Я был не в состоянии спрашивать дальше; старуха удалилась, я быстро оделся, к завтраку даже и не притронулся и выбежал на улицу, лишь бы освободиться от страшной гре-(ы, которая снова овладела мною. Вечером, хотя я и не приказывал, старуха перенесла мою постель в уютный кабинет с окнами на улицу. С тех пор я ни слова не говорил о призраке — ни с нею, ни с военным советником; будьте добры и также храните молчание, а то пойдет несносная болтовня, не будет конца нелепым, бесцельным расспросам и начнутся докучные изыскания любителей духовидства.
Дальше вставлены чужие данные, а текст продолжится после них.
/-! ## Ill-formed words and accesses -/

theorem test_ill_reserved_opcode : wordWellFormed 0x00000009 = false ∧ decode 0x00000009 = .error .reservedOpcode ∧
    wordWellFormed 0x0000000F = false ∧ decode 0x0000000F = .error .reservedOpcode := by decide
theorem test_ill_res0 : wordWellFormed 0x00000020 = false ∧ decode 0x00000020 = .error .reservedField ∧
    wordWellFormed 0x00000011 = false ∧ decode 0x00000011 = .error .reservedField := by decide
theorem test_ill_res1 : wordWellFormed 0x80000004 = false ∧ decode 0x80000004 = .error .reservedField ∧
    wordWellFormed 0x00010001 = false ∧ decode 0x00010001 = .error .reservedField := by decide
theorem test_ill_arg : wordWellFormed 0x00000100 = false ∧ decode 0x00000100 = .error .argNotZero ∧
    wordWellFormed 0x00000108 = false ∧ decode 0x00000108 = .error .argNotZero := by decide
theorem test_well_formed_arg : wordWellFormed 0x0000FF01 = true ∧ wordWellFormed 0x00000006 = true := by decide

/-- 95_test_vectors.md section 2.8: a byte read at 0x08, a halfword write at 0x00, a word read at 0x02, an access at 0x80. -/
theorem test_access_refused : serve (.read 0x08 1) State.reset = .refused .accessNotAdmitted ∧
    serve (.write 0x00 2 0) State.reset = .refused .accessNotAdmitted ∧
    serve (.read 0x02 4) State.reset = .refused .accessNotAdmitted ∧
    serve (.write 0x80 4 0) State.reset = .refused .accessNotAdmitted := ⟨rfl, rfl, rfl, rfl⟩

/-! ## One step of each command (95_test_vectors.md sections 2.1 to 2.7) -/

theorem test_nop : command 0x00000000 State.reset = .next State.reset := rfl
theorem test_nop_with_arg : statusWord (after State.reset (command 0x00000100 State.reset)) = 0x0000FF40 := by decide

theorem test_select_crc32 : let t := after State.reset (command 0x00000601 State.reset)
    statusWord t = 0x00000601 ∧ memRead 0x2C t = 0x00000120 ∧ t.crc = 0xFFFFFFFF ∧ memRead 0x44 t = 0x1DB71064 := by
  decide +kernel
theorem test_select_unknown : let t := after State.reset (command 0x00000801 (withCrc (selected 4) 0xF1D1))
    statusWord t = 0x00000421 ∧ t.errcmd = 0x00000801 ∧ t.crc = 0xF1D1 := by decide +kernel

theorem test_config_valid :
    let t := after State.reset (command 0x00000002 (staged (specOf 16 false 0x0000 0xBEEF 0x0000)))
    statusWord t = 0x0000FF01 ∧ memRead 0x2C t = 0x00000010 ∧ t.crc = 0xBEEF := by decide +kernel
theorem test_config_poly_too_wide :
    let t := after State.reset (command 0x00000002 (staged (specOf 8 false 0x100 0 0)))
    statusWord t = 0x0000FF10 ∧ t.errcmd = 0x00000002 := by decide

theorem test_init : (after State.reset (command 0x00000003 (withCrc (selected 6) 0x1234))).crc = 0xFFFFFFFF := by decide +kernel
theorem test_init_unconfigured : let t := after State.reset (command 0x00000003 State.reset)
    statusWord t = 0x0000FF30 ∧ t.errcmd = 0x00000003 := by decide

theorem test_updb_reflected : (after State.reset (command 0x00000104 (selected 6))).crc = 0x5AFA20E4 := by decide +kernel
theorem test_updb_msb_first :
    (after State.reset (command 0x00000004 (withCrc (selected 7) 0x80000000))).crc = 0x690CE0EE := by decide +kernel

theorem test_updr_reflected : (after State.reset (command 0x00008005 (withCrc (selected 3) 0))).crc = 0xA001 := by
  decide +kernel
theorem test_updr_msb_first : (after State.reset (command 0x00000105 (selected 1))).crc = 0x6D := by decide +kernel

theorem test_updn_reflected : (after State.reset (command 0x00000106 (selected 6))).crc = 0x5AFA20E4 := by decide +kernel
theorem test_updn_msb_first : (after State.reset (command 0x00000106 (selected 4))).crc = 0xF1D1 := by decide +kernel

theorem test_final : let t := after State.reset (command 0x00000007 (withCrc (selected 6) 0x803893D0))
    t.result = 0x7FC76C2F ∧ t.crc = 0x803893D0 := by decide +kernel
theorem test_final_unconfigured : let t := after State.reset (command 0x00000007 State.reset)
    statusWord t = 0x0000FF30 ∧ t.errcmd = 0x00000007 ∧ t.result = 0 := by decide

theorem test_clrerr : let t := after State.reset (command 0x00000008 { withError State.reset 3 0x4 with eovf := true })
    statusWord t = 0x0000FF00 ∧ t.errcmd = 0 := by decide
theorem test_clrerr_ill_formed : let t := after State.reset (command 0x00000108 (withError State.reset 3 0x4))
    statusWord t = 0x0000FF32 ∧ t.errcmd = 0x00000004 := by decide

/-! ## Tables, window and listings -/

/-- The tables of CRC8-AUTOSAR and CRC32 (95_test_vectors.md section 2.3). -/
theorem test_tables : (tgen catalogRom[1]).toList =
      [0x00, 0x2F, 0x5E, 0x71, 0xBC, 0x93, 0xE2, 0xCD, 0x57, 0x78, 0x09, 0x26, 0xEB, 0xC4, 0xB5, 0x9A] ∧
    (tgen catalogRom[6]).toList =
      [0x00000000, 0x1DB71064, 0x3B6E20C8, 0x26D930AC, 0x76DC4190, 0x6B6B51F4, 0x4DB26158, 0x5005713C, 0xEDB88320,
        0xF00F9344, 0xD6D6A3E8, 0xCB61B38C, 0x9B64C2B0, 0x86D3D2D4, 0xA00AE278, 0xBDBDF21C] := by decide +kernel

/-- Reset values (10_state.md R36) and a read of a reserved offset and of CMD. -/
theorem test_reset_reads : memRead 0x04 State.reset = 0x0000FF00 ∧ memRead 0x34 State.reset = 0 ∧
    memRead 0x00 (selected 6) = 0 ∧ memRead 0x7C State.reset = 0 := by decide +kernel

/-- A CRC write is masked to the width, and ignored without a spec (95_test_vectors.md section 2.8). -/
theorem test_crc_write : (writeRegister 0x08 0x12345678 (selected 1)).crc = 0x78 ∧
    (writeRegister 0x08 0x1234 State.reset).crc = 0 ∧ writeRegister 0x44 0 (selected 6) = selected 6 := by decide +kernel

/-- Staging: bits [31:9] of STG_CTRL are ignored, and ACT keeps its spec (95_test_vectors.md sections 2.2, 2.8). -/
theorem test_staging_write : memRead 0x1C (writeRegister 0x1C 0xFFFFFE20 State.reset) = 0x20 ∧
    memRead 0x20 (writeRegister 0x10 0x8005 (selected 4)) = 0x1021 := by decide +kernel

theorem test_listing : assembleLine "COMPUTE.N 1, 0x32" =
      some [.write 0 4 0x3, .write 0 4 0x106, .write 0 4 0x3206, .write 0 4 0x7] ∧
    assembleLine "RD TABLE[1]" = some [.read 0x44 4] ∧ assembleLine "" = some [] ∧ assembleLine "UPDB 256" = none := by
  decide +kernel

/-- Every catalog name is the SELECT of its code (40_configuration.md R100), a hexadecimal digit has either case, and a
character that is no digit of the base is an error. -/
theorem test_listing_names : (∀ k : Fin 8, assembleLine ("SELECT " ++ catalogNames[k.val]'k.isLt) =
      some [issueCommand (.select (BitVec.ofNat 8 k.val))]) ∧
    assembleLine "UPDR 0xfE" = some [.write 0 4 0xFE05] ∧ assembleLine "UPDR 0xG" = none ∧ assembleLine "UPDR 1A" = none := by
  decide +kernel

/-! ## Witnesses: for each statement with hypotheses, values that meet them -/

/-- The block with catalog entry `k` active and inputs waiting. -/
def waiting (k : Fin 8) (xs : List Input) : State := { selected k with pending := xs }

theorem inv_waiting (k : Fin 8) (xs : List Input) : BlockInv (waiting k xs) := by
  have act : ∀ k : Fin 8, (catalogRom[k]).valid = true ∧ (BitVec.ofNat 8 k.val = 0xFF ∨
      ∃ h : (BitVec.ofNat 8 k.val).toNat < 8, catalogRom[k] = catalogRom[(BitVec.ofNat 8 k.val).toNat]) := by decide
  have crc : ∀ k : Fin 8, (catalogRom[k]).init &&& ~~~ mask (catalogRom[k]).bits = 0 := by decide
  exact ⟨rfl, ⟨fun _ => act k, fun h => Bool.noConfusion h⟩, fun _ => crc k, ⟨fun _ => rfl, fun h => Bool.noConfusion h⟩,
    by show 0 ≤ 4; decide, fun _ => ⟨rfl, rfl⟩⟩

theorem inv_custom {sp : Spec} (h : sp.valid = true) (hf : sp.init &&& ~~~ mask sp.bits = 0) (xs : List Input) :
    BlockInv { custom sp with pending := xs } :=
  ⟨rfl, ⟨fun _ => ⟨h, .inl rfl⟩, fun h => Bool.noConfusion h⟩, fun _ => hf, ⟨fun _ => rfl, fun h => Bool.noConfusion h⟩,
    by show 0 ≤ 4; decide, fun _ => ⟨rfl, rfl⟩⟩

theorem inv_reset (xs : List Input) : BlockInv { State.reset with pending := xs } :=
  ⟨rfl, ⟨fun h => Bool.noConfusion h, fun _ => rfl⟩, fun h => Bool.noConfusion h,
    ⟨fun h => Bool.noConfusion h, fun _ => rfl⟩, by show 0 ≤ 4; decide, fun _ => ⟨rfl, rfl⟩⟩

/-- Polynomial 0 in 16 bits, with the other values at the top of the width. -/
def polyZero : Spec := specOf 16 false 0 0xFFFF 0xFFFF

theorem inv_polyZero : BlockInv (custom polyZero) := inv_custom (sp := polyZero) (by decide) (by decide) []

theorem witness_DecodeAndEncodeAgree : decode 0x0000FF01 = .ok (.select 0xFF) ∧ decode 0x00000008 = .ok .clrerr := by decide

/-- Each way a word is illegal, at its boundary, and the last legal opcode. -/
theorem witness_EveryWordSelectsOneRowOrIsIllegal : Reference.bits 0x9 3 0 ≥ 0x9 ∧ Reference.bits 0x10 7 4 ≠ 0 ∧
    Reference.bits 0x80000000 31 16 ≠ 0 ∧ (Reference.bits 0x108 3 0 ∈ [0x0, 0x2, 0x3, 0x7, 0x8] ∧ Reference.bits 0x108 15 8 ≠ 0) ∧
    ¬ (Reference.bits 0x8 3 0 ≥ 0x9 ∨ Reference.bits 0x8 7 4 ≠ 0 ∨ Reference.bits 0x8 31 16 ≠ 0 ∨
      (Reference.bits 0x8 3 0 ∈ [0x0, 0x2, 0x3, 0x7, 0x8] ∧ Reference.bits 0x8 15 8 ≠ 0)) := by decide

theorem witness_CmdWriteStepRunsTheDecodedCommand :
    { State.reset with pending := [.write 0x00 4 0x401, .read 0x08 4] }.pending = .write 0x00 4 0x401 :: [.read 0x08 4] ∧
    decode 0x00000401 = .ok (.select 4) ∧
    exec (.select 4) { State.reset with pending := [.read 0x08 4] } = .next (waiting 4 [.read 0x08 4]) ∧
    (∀ i, decode 0x00000109 ≠ .ok i) ∧
    { State.reset with pending := [.read 0x00 4, .read 0x08 4] }.pending = .read 0x00 4 :: [.read 0x08 4] :=
  ⟨rfl, by decide, by simp only [next_iff]; decide +kernel,
    fun i h => absurd ((show decode 0x00000109 = .error .reservedOpcode by decide).symm.trans h) (by simp), rfl⟩

theorem witness_WithFetchWordRunsTheWord : decodeTableWord 32 0x00000401 = some (.select 4) ∧
    exec (.select 4) State.reset = .next (selected 4) := by
  simp only [next_iff]; decide +kernel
Даже в кабинете, где я сплю теперь, мне каждый раз ровно в полночь чудятся шаги и стоны; но я несколько дней еще собираюсь побороться с наваждением, а потом возьму да без всякого шума постараюсь найти себе другую квартиру.
Александр умолк, и только через несколько секунд Марцелл возобновил беседу:
— То, что ты рассказывал о призраке старухи тетушки, в достаточной мере удивительно и страшно, но, хоть я и глубоко убежден в существовании чуждого мира духов, которые тем или иным образом могут явиться нам, все-таки твоя история, по-моему, слишком уж близка к обыденной материальности; шаги, вздохи и стоны — это все я допускаю, но вот что покойница, как в жизни, принимает желудочные капли, — это напоминает мне рассказ о той женщине, которая, являясь после смерти, стучала, словно кошка, в закрытое окно.
— Это, — сказал Северин, — опять-таки самообман, вполне свойственный нам: установив возможность проявления чуждого духовного начала и его хотя бы кажущееся воздействие на органы наших чувств, мы тут же навязываем этому началу соответствующие правила поведения и поучаем его, что ему подобает или не подобает. По твоей теории, дорогой Марцелл, дух имеет право расхаживать в туфлях, вздыхать, стонать, но только не откупоривать склянок и уж никак не пить из них. Тут следует заметить, что дух наш, грезя о высшем бытии, открывающемся нам лишь в предчувствиях, часто наталкивается на общие места обыденной жизни, которая, однако, отвечает на все это горькой иронией. Неужели же эта ирония, которая коренится в самой нашей природе, осознающей свое вырождение, не может быть присуща и душе, сбросившей с себя оболочку и вырвавшейся из мира призраков, если ей дано возвращаться в покинутое тело? Таким образом сила воли и влияния чуждого духовного начала, наяву увлекающая человека в мир призраков, могла бы обусловливать любое явление, которое, как ему кажется, он воспринимает органами чувств, и было бы смешно, если бы мы этим явлениям стали предписывать какие-либо житейские правила, созданные нами же. Замечательно, что лунатики, эти люди, чьи сны переходят в действие, часто вращаются в узком кругу самых обыкновенных движений и поступков: вспомните о том человеке, что всякий раз в новолуние выводил из стойла свою лошадь, оседлывал ее, расседлывал, ставил обратно в стойло и возвращался в постель. Все, что я говорю, это лишь membra disjecta, я только хочу сказать…
— Так ты веришь в старуху тетку? — перебил своего друга Александр, довольно сильно побледнев.
— Как не поверить? — воскликнул Марцелл. — Да и я — разве я неверующий, хотя, правда, и не столь заядлый духовидец, как наш Северин? Ну, теперь я уж тоже не стану скрывать, что меня в моей квартире чуть не до смерти напугало привидение, еще более страшное, чем то, которое видел Александр.